What to do:
Return the lines below that contain "decodeMessage".
[[ Data listing, beginning ]]
-- ==== Sys2Proof/Certificates/Slice0/Obligations.lean ====
section
/-! DEFINITION. The statements about this machine, one `Prop` each, from the numbered rules of spec/. A docstring names
the rule a statement formalises, or says what it rests on. -/

open Sys2Proof Sys2Proof.Machine

/-! ### The integer codec -/

/-- R80: `be32` is the value's four base-256 digits, most significant first. -/
def Obligations.Be32IsBigEndianDigits : Prop :=
  ∀ v : Word, (be32 v).map BitVec.toNat =
    [v.toNat / 2 ^ 24 % 256, v.toNat / 2 ^ 16 % 256, v.toNat / 2 ^ 8 % 256, v.toNat % 256]

/-- R81: `unbe32` is the weighted sum of its four bytes, each zero-extended. -/
def Obligations.Unbe32IsWeightedSum : Prop :=
  ∀ b0 b1 b2 b3 : Byte,
    (unbe32 b0 b1 b2 b3).toNat = b0.toNat * 2 ^ 24 + b1.toNat * 2 ^ 16 + b2.toNat * 2 ^ 8 + b3.toNat

/-- R82: `be32` and `unbe32` undo each other. -/
def Obligations.IntCodecRoundTrip : Prop :=
  (∀ v : Word, ∃ b0 b1 b2 b3, be32 v = [b0, b1, b2, b3] ∧ unbe32 b0 b1 b2 b3 = v) ∧
  (∀ b0 b1 b2 b3 : Byte, be32 (unbe32 b0 b1 b2 b3) = [b0, b1, b2, b3])

/-- R84: a 32-bit shift accumulator fed the four bytes, from any starting value, ends with the same field. -/
def Obligations.ShiftAccumulatorAgrees : Prop :=
  ∀ (a : Word) (b0 b1 b2 b3 : Byte),
    [b0, b1, b2, b3].foldl (fun (acc : Word) b => acc * 256 + b.setWidth 32) a = unbe32 b0 b1 b2 b3

/-! ### Encoding and decoding -/

/-- R61 to R63, R72: decoding what encodes a well-formed instruction gives the instruction back, every operand at every
value; and a message is told from whatever bytes follow it (R48, R69). -/
def Obligations.DecodeEncodeRoundTrip : Prop :=
  ∀ i : Instr, i.wellFormed = true →
    decode (encode i) = .ok (i, []) ∧
    ∀ bs rest, encode i = .wire bs → decodeMessage (bs ++ rest) = .ok (i, rest)

/-- R61 to R63, R66: bytes that decode to a message are that message's encoding and then the rest, so no two byte
sequences are one message and the decoder drops no bit. -/
def Obligations.DecodedBytesAreTheEncoding : Prop :=
  ∀ bs i rest, decodeMessage bs = .ok (i, rest) → i.wellFormed = true ∧ ∃ p, encode i = .wire p ∧ bs = p ++ rest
[[ Data listing, end ]]
Finished task:
    ∀ bs rest, encode i = .wire bs → decodeMessage (bs ++ rest) = .ok (i, rest)
  ∀ bs i rest, decodeMessage bs = .ok (i, rest) → i.wellFormed = true ∧ ∃ p, encode i = .wire p ∧ bs = p ++ rest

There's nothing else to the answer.